This repository includes a first attempt to predict anthropogenic carbon in the ocean by using machine learning models

Primary LanguageJupyter Notebook

Capstone on the machine learning (ML) use for the prediction of the anthropogenic carbon in the ocean


Tobia Tudino (TTudino)


This project provides an initial exploration of the machine learning potentialities to predict the oceanic anthropogenic carbon. This aims to:

  • find an alternative approach to the currently used methods,
  • reduce the uncertainty in the anthropogenic carbon estimates (currently at approximately 20%).

Related reading

[1] Friis, K., Körtzinger, A., Pätsch, J., and Wallace, D.W.R.: On the temporal increase of anthropogenic CO2 in the subpolar North Atlantic, Deep Sea Res. I, 52, 681-698, 2005.
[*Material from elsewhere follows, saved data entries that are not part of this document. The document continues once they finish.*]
-- ==== Sys2Proof/Config.lean ====
section
/-!
DEFINITION. What the spec leaves open: free values, opaque constants with no body. No proof can see their values, so a statement
that holds of the model holds whatever they are. Log entries 7 and 19 to 21.
-/

namespace Sys2Proof.Machine

/-- What the retention domain holds after the retention supply was lost for the `n`-th time (R183): its contents "are then
lost", and the spec does not say what is read in their place. Log entry 7. -/
opaque Config.lostRetention (n : Nat) : Retained

/-- The allowance after a grant of `g` Wh is applied to an allowance `G` with G + g above 16,777,215: the spec states no sum
outside the field's range. Its reduction into the range stands where it is used. Log entry 19. -/
opaque Config.allowanceOverflow (G g : Nat) : Nat

/-- What a field of `width` bytes carries for a value that does not fit it. Log entry 20. -/
opaque Config.fieldOverflow (width value : Nat) : Nat

/-- The cycle number in the PROBE_RESULT of a probe dropped outside its wake, in cycle `cycle`: R164 names the cycle of the
probe wake, and there was none. Log entry 21. -/
opaque Config.droppedProbeCycle (cycle : Nat) : Nat

end Sys2Proof.Machine
end

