/-- The steps of an allocation (R123): a release frees exactly the cells of the former placement and takes it from the record; the
start exponent is the larger of the kit's minimum and the preferred exponent, at most the kit's maximum; from it up to the
maximum, within an exponent by phase and within that by data slot, the first placement whose cells are all free is found, and
where the search ends without one no placement at those exponents is free; the cells of a placement taken, and no others, receive
the short address. The OFFER that makes these steps is FreeCellOffersPlacement's. -/
def Obligations.AllocationTakesFirstFree : Prop :=
  ∀ (s : State) (slot start top : Nat), 1 ≤ slot → slot ≤ 384 →
    let legal (p : Placement) := start ≤ p.exponent ∧ p.exponent ≤ top ∧ p.phase < 2 ^ p.exponent ∧ p.slot < 24
    let free (p : Placement) := ∀ row column, row < 64 → row % 2 ^ p.exponent = p.phase → column = p.slot →
      s.cell row column = none
    let earlier (p q : Placement) := p.exponent < q.exponent ∨ p.exponent = q.exponent ∧
      (p.phase < q.phase ∨ p.phase = q.phase ∧ p.slot < q.slot)
    let former (i : Nat) := ∃ p, (s.link slot).placement = some p ∧ i ∈ p.cells
    (∀ i, (former i → ((s.release slot).ret.calendar[i]?).join = none) ∧
      (¬ former i → (s.release slot).ret.calendar[i]? = s.ret.calendar[i]?)) ∧
    (s.release slot).link slot = { s.link slot with placement := none } ∧
    (∀ low high preferred, low ≤ high →
      (low ≤ preferred → preferred ≤ high → startExponent low high preferred = preferred) ∧
      (preferred < low → startExponent low high preferred = low) ∧
      (high < preferred → startExponent low high preferred = high)) ∧
    (∀ p, p.exponent ≤ 6 → p.phase < 2 ^ p.exponent → p.slot < 24 → ∀ row column, row < 64 → column < 24 →
      (s.fillCells p (some slot)).cell row column =
        if row % 2 ^ p.exponent = p.phase ∧ column = p.slot then some slot else s.cell row column) ∧
    (top ≤ 6 →
      (∀ q, s.findPlacement start top = some q → legal q ∧ free q ∧ ∀ p, legal p → earlier p q → ¬ free p) ∧
      (s.findPlacement start top = none → ∀ p, legal p → ¬ free p))

/-- KEYING_BEGUN (R46, R112): the frame's blocks go on air, and the keying notice of a POLL with a grant marks the pending grant
of that number sent, or records a grant cancelled since as withdrawn and takes q forward again (by R46's listed conditions alone,
the model's choice, log entry 31); any other case changes nothing. DOWNLINK_KEYED (R104): the last block keyed opens the reply
window, but for the beacon. -/
def Obligations.KeyingMarksGrantSent : Prop :=
  ∀ (s : State) (f : DownFrame),
    (s.fp.downlink = .handed f →
      let u : State := { s with fp := { s.fp with downlink := .keying f (f.air s.fp.idInEffect s.fp.cycle) } }
      ((∀ carried slot kitId, s.lc.exchange ≠ some ⟨.poll carried, slot, kitId⟩) → exec .keyingBegun s = .next u) ∧
      ∀ carried slot kitId, s.lc.exchange = some ⟨.poll carried, slot, kitId⟩ →
        (carried.grant = none → exec .keyingBegun s = .next u) ∧
        (s.account slot = none → exec .keyingBegun s = .next u) ∧
        ∀ a g, s.account slot = some a → carried.grant = some g →
          (a.kitId ≠ kitId → exec .keyingBegun s = .next u) ∧
          (a.kitId = kitId →
            (∀ p, a.pendingGrant = some p → p.seq = g.seq → exec .keyingBegun s =
              .next (u.setAccount slot (some { a with pendingGrant := some { p with sent := true } }))) ∧
            (a.pendingGrant = none → a.withdrawn = none → (a.q + 1) % 256 = g.seq → exec .keyingBegun s =
              .next (u.setAccount slot (some { a with withdrawn := some g, q := g.seq }))) ∧
            ((∀ p, a.pendingGrant = some p → p.seq ≠ g.seq) →
              a.pendingGrant.isSome ∨ a.withdrawn.isSome ∨ (a.q + 1) % 256 ≠ g.seq → exec .keyingBegun s = .next u))) ∧
    (∀ air, s.fp.downlink = .keying f air →
      (f.kind = .beacon → exec .downlinkKeyed s = .next { s with fp := { s.fp with downlink := .silent } }) ∧
      (f.kind ≠ .beacon → exec .downlinkKeyed s = .next
        { s with fp := { s.fp with downlink := .silent, window := .open, recordMade := false } }))

/-! ### Receptions (06) -/

/-- FIELD_HEADER_BLOCK (R108, R111, R114, R120): a header that does not decode or states more than 4 blocks is counted by its
slot; one of another node, with stale cycle bits, or of a kind out of place is foreign; any other opens a reception. A header
still arriving when its window ran out is judged alike, and the window is closed with it (the model's choice, log entry 12); where
it fails with the exchange still open, the MISS is MissingReplyIsMiss's. In a cycle not CLAIMED, under QUIET, and in a data slot
outside its window a header is ignored, as is one that began in a data slot outside its window. That every failing header of a
contention slot counts, one cut short among them, is the model's choice (log entry 36). -/
def Obligations.HeaderBlockTests : Prop :=
  ∀ (s : State) (word : BitVec 16) (block : HeaderBlock), s.powered = true →
    let heard := block.outside = false ∧ s.fp.status = .claimed ∧ s.fp.effective ≠ .quiet ∧ s.fp.downlink = .silent ∧
      s.fp.reception = none
    let contention := ∃ n, s.fp.place = .contention n
    let data := ∃ n, s.fp.place = .data n
    let late := s.fp.window = .lateHeader
    let ended := late → s.fp.recordMade = true ∨ s.lc.exchange = none
    let outcome (t : State) := exec (.fieldHeaderBlock word block) s = .next
      { t with fp := { t.fp with window := if late then .closed else s.fp.window } }
    (block.outside = true ∨ s.fp.status ≠ .claimed ∨ s.fp.effective = .quiet ∨ data ∧ s.fp.window = .closed →
      exec (.fieldHeaderBlock word block) s = .next s) ∧
    (heard → s.fp.place = .beacon ∧ s.fp.window = .closed ∨ contention ∧ s.fp.window = .closed ∨
        data ∧ (s.fp.window = .open ∨ late) →
      (decodeBlock 8 block.bytes = none → ended →
        (contention → outcome (s.bump .contentionCollisions)) ∧ (data → outcome (s.bump .headerFails)) ∧
        (s.fp.place = .beacon → outcome s)) ∧
      ∀ d, decodeBlock 8 block.bytes = some d →
        let kind := UpKind.ofCode (byteAt d.data 0)
        let count := byteAt d.data 6
        let ours := field d.data 1 2 = s.fp.idInEffect ∧ byteAt d.data 5 % 64 = s.fp.cycle % 64
        let inPlace := kind = some .call ∧ contention ∨
          (kind = some .report ∨ kind = some .ability ∨ kind = some .confirm ∨ kind = some .echo) ∧ data
        (4 < count → ended →
          (contention → outcome (s.bump .contentionCollisions)) ∧ (data → outcome (s.bump .headerFails)) ∧
          (s.fp.place = .beacon → outcome s)) ∧
        (count ≤ 4 → ¬ ours ∨ ¬ inPlace → ended → outcome (s.bump .foreignField)) ∧
        (count ≤ 4 → ours → inPlace → ∀ k, kind = some k →
          let address := byteAt d.data 3 % 2 * 256 + byteAt d.data 4
          outcome { s with fp := { s.fp with
            reception := some ⟨k, address, count, d.data.getD 7 0, d.corrected, word⟩ } }))
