@[simp] theorem State.setTransmitter_ru (t : Transmitter) :
    (s.setTransmitter t).ru = s.ru := rfl

@[simp] theorem State.setTransmitter_lc (t : Transmitter) :
    (s.setTransmitter t).lc = s.lc := rfl

@[simp] theorem State.setTransmitter_fp (t : Transmitter) :
    (s.setTransmitter t).fp = s.fp := rfl

@[simp] theorem State.setTransmitter_counters (t : Transmitter) :
    (s.setTransmitter t).counters = s.counters := rfl

@[simp] theorem State.setTransmitter_pending (t : Transmitter) :
    (s.setTransmitter t).pending = s.pending := rfl

@[simp] theorem State.setTransmitter_freeCount (t : Transmitter) :
    (s.setTransmitter t).freeCount = s.freeCount := rfl

/-! ### setFp -/

@[simp] theorem State.setFp_powered (fp : FieldPort) :
    (s.setFp fp).powered = s.powered := rfl

@[simp] theorem State.setFp_retentionValid (fp : FieldPort) :
    (s.setFp fp).retentionValid = s.retentionValid := rfl

@[simp] theorem State.setFp_ret (fp : FieldPort) :
    (s.setFp fp).ret = s.ret := rfl

@[simp] theorem State.setFp_tp (fp : FieldPort) :
    (s.setFp fp).tp = s.tp := rfl

@[simp] theorem State.setFp_ru (fp : FieldPort) :
    (s.setFp fp).ru = s.ru := rfl

@[simp] theorem State.setFp_lc (fp : FieldPort) :
    (s.setFp fp).lc = s.lc := rfl

@[simp] theorem State.setFp_fp (fp : FieldPort) :
    (s.setFp fp).fp = fp := rfl

@[simp] theorem State.setFp_counters (fp : FieldPort) :
    (s.setFp fp).counters = s.counters := rfl

@[simp] theorem State.setFp_pending (fp : FieldPort) :
    (s.setFp fp).pending = s.pending := rfl

@[simp] theorem State.setFp_freeCount (fp : FieldPort) :
    (s.setFp fp).freeCount = s.freeCount := rfl

/-! ### evalMode -/

@[simp] theorem State.evalMode_powered :
    (s.evalMode).powered = s.powered := rfl

@[simp] theorem State.evalMode_retentionValid :
    (s.evalMode).retentionValid = s.retentionValid := rfl

@[simp] theorem State.evalMode_ret :
    (s.evalMode).ret = s.ret := rfl

@[simp] theorem State.evalMode_tp :
    (s.evalMode).tp = s.tp := rfl

@[simp] theorem State.evalMode_ru :
    (s.evalMode).ru = s.ru := rfl

@[simp] theorem State.evalMode_lc :
    (s.evalMode).lc = s.lc := rfl

@[simp] theorem State.evalMode_fp :
    (s.evalMode).fp = { s.fp with effective := effectiveMode s.fp.idInEffect s.ru.escalated s.ret.requested } := rfl

@[simp] theorem State.evalMode_counters :
    (s.evalMode).counters = s.counters := rfl

@[simp] theorem State.evalMode_pending :
    (s.evalMode).pending = s.pending := rfl

@[simp] theorem State.evalMode_freeCount :
    (s.evalMode).freeCount = s.freeCount := rfl

/-! ### noteQuiet -/

@[simp] theorem State.noteQuiet_powered :
    (s.noteQuiet).powered = s.powered := rfl

@[simp] theorem State.noteQuiet_retentionValid :
    (s.noteQuiet).retentionValid = s.retentionValid := rfl

@[simp] theorem State.noteQuiet_ret :
    (s.noteQuiet).ret = s.ret := rfl

@[simp] theorem State.noteQuiet_tp :
    (s.noteQuiet).tp = s.tp := rfl

@[simp] theorem State.noteQuiet_ru :
    (s.noteQuiet).ru = s.ru := rfl

@[simp] theorem State.noteQuiet_lc :
    (s.noteQuiet).lc = s.lc := rfl

@[simp] theorem State.noteQuiet_fp :
    (s.noteQuiet).fp =
      { s.fp with quieted := s.fp.quieted || (s.fp.status == .claimed && s.fp.effective == .quiet) } := rfl

@[simp] theorem State.noteQuiet_counters :
    (s.noteQuiet).counters = s.counters := rfl

@[simp] theorem State.noteQuiet_pending :
    (s.noteQuiet).pending = s.pending := rfl

@[simp] theorem State.noteQuiet_freeCount :
    (s.noteQuiet).freeCount = s.freeCount := rfl

/-! ### withPending -/

@[simp] theorem State.withPending_powered (q : List Instr) :
    (s.withPending q).powered = s.powered := rfl

@[simp] theorem State.withPending_retentionValid (q : List Instr) :
    (s.withPending q).retentionValid = s.retentionValid := rfl

@[simp] theorem State.withPending_ret (q : List Instr) :
    (s.withPending q).ret = s.ret := rfl

@[simp] theorem State.withPending_tp (q : List Instr) :
    (s.withPending q).tp = s.tp := rfl

@[simp] theorem State.withPending_ru (q : List Instr) :
    (s.withPending q).ru = s.ru := rfl

@[simp] theorem State.withPending_lc (q : List Instr) :
    (s.withPending q).lc = s.lc := rfl

@[simp] theorem State.withPending_fp (q : List Instr) :
    (s.withPending q).fp = s.fp := rfl

@[simp] theorem State.withPending_counters (q : List Instr) :
    (s.withPending q).counters = s.counters := rfl

@[simp] theorem State.withPending_pending (q : List Instr) :
    (s.withPending q).pending = q := rfl

@[simp] theorem State.withPending_freeCount (q : List Instr) :
    (s.withPending q).freeCount = s.freeCount := rfl

end Sys2Proof.Machine
end

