-- ==== Sys2Proof/Laws/ReportBounds.lean ====
section
/-!
SUPPORT. The Report Unit keeps its bounds whatever is handed to it (R165, R168, R169).
-/

namespace Sys2Proof.Machine

theorem reportsBounded_congr {s t : State} (h : t.ru = s.ru) (hs : s.ReportsBounded) : t.ReportsBounded := by
  unfold State.ReportsBounded at *; rw [h]; exact hs

theorem reportsBounded_enqueue {s : State} (r : Report) (hs : s.ReportsBounded) (hf : 1 ≤ s.free) :
    (s.enqueue r).ReportsBounded := by
  unfold State.ReportsBounded State.free at *
  refine ⟨?_, hs.2⟩
  simp
  omega

theorem reportsBounded_tally {s : State} (g : TallyGroup) (hs : s.ReportsBounded) : (s.tally g).ReportsBounded := by
  unfold State.ReportsBounded at *
  refine ⟨hs.1, hs.2.1, ?_⟩
  cases g <;> simp [Tallies.bump, satInc] <;> omega

theorem reportsBounded_setAlarm {s : State} (c : AlarmCause) (hs : s.ReportsBounded) : (s.setAlarm c).ReportsBounded := hs

theorem reportsBounded_raiseReportLoss {s : State} (hs : s.ReportsBounded) : s.raiseReportLoss.ReportsBounded := by
  unfold State.raiseReportLoss
  split
  · exact hs
  · dsimp only; split
    · split
      · exact reportsBounded_enqueue _ (reportsBounded_setAlarm _ hs) (by omega)
      · exact reportsBounded_tally _ (reportsBounded_setAlarm _ hs)
    · exact reportsBounded_setAlarm _ hs

theorem reportsBounded_lose {s : State} (g : TallyGroup) (hs : s.ReportsBounded) : (s.lose g).ReportsBounded :=
  reportsBounded_raiseReportLoss (reportsBounded_tally g hs)

theorem reportsBounded_handPlain {s : State} (r : Report) (hs : s.ReportsBounded) : (s.handPlain r).ReportsBounded := by
  unfold State.handPlain
  split
  · next h =>
    refine reportsBounded_enqueue _ hs ?_
    unfold ReportClass.margin at h
    split at h <;> omega
  · exact reportsBounded_lose _ hs

theorem reportsBounded_raise {s : State} (c : AlarmCause) (hs : s.ReportsBounded) : (s.raise c).ReportsBounded := by
  unfold State.raise
  split
  · exact hs
  · dsimp only; split
    · exact reportsBounded_handPlain _ (reportsBounded_setAlarm _ hs)
    · exact reportsBounded_setAlarm _ hs

theorem reportsBounded_handQuarantine {s : State} (r : Report) (hr : r.body.reportClass = .quarantine)
    (hs : s.ReportsBounded) : (s.handQuarantine r).ReportsBounded := by
  unfold State.handQuarantine
  split
  · next h => exact reportsBounded_raise _ (reportsBounded_enqueue _ hs h)
  · split
    · refine reportsBounded_raise _ ?_
      exact ⟨hs.1, by simpa using hr, hs.2.2⟩
    · exact reportsBounded_raise _ (reportsBounded_congr (s := ((s.tally .other).raise .quarantine).raiseReportLoss) rfl
        (reportsBounded_raiseReportLoss (reportsBounded_raise _ (reportsBounded_tally _ hs))) : State.ReportsBounded
          { ((s.tally .other).raise .quarantine).raiseReportLoss with
            ru := ((s.tally .other).raise .quarantine).raiseReportLoss.ru })

theorem reportsBounded_hand {s : State} (r : Report) (hs : s.ReportsBounded) : (s.hand r).ReportsBounded := by
  unfold State.hand
  split
  · next h => exact reportsBounded_handQuarantine r h hs
  all_goals exact reportsBounded_handPlain r hs

theorem reportsBounded_handAll {s : State} (rs : List Report) (hs : s.ReportsBounded) : (s.handAll rs).ReportsBounded := by
  unfold State.handAll
  induction rs generalizing s with
  | nil => exact hs
  | cons r rs ih => exact ih (reportsBounded_hand r hs)

theorem reportsBounded_handReceipt {s : State} (m : ReportMode) (tag slot : Nat) (r : ReceiptBody) (hs : s.ReportsBounded) :
    (s.handReceipt m tag slot r).ReportsBounded := by
  cases m
  · exact reportsBounded_hand _ hs
  all_goals exact hs

theorem reportsBounded_handRefusal {s : State} (m : ReportMode) (r : Report) (hs : s.ReportsBounded) :
    (s.handRefusal m r).ReportsBounded := by
  cases m
  · exact reportsBounded_hand _ hs
  · exact reportsBounded_hand _ hs
  · exact hs

end Sys2Proof.Machine
end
[2] Gruber, N., Sarmiento, J.L., and Stocker, T.F.: An improved method for detecting anthropogenic CO2 in the oceans, Glob. Biogeochem. Cycles, 10, 809-837, 1996.

[3] Khatiwala, S., Primeau, F., and Hall, T.: Reconstruction of the history of anthropogenic CO2 concentrations in the ocean, Nature, 462, 346-349, 2009.

[4] S.K. Lauvset et al. A new global interior ocean mapped climatology: the 1◦ x 1◦ GLODAP version 2. Earth Syst. Sci. Data, 8, 2016. doi: 10.5194/essd-8-325-2016.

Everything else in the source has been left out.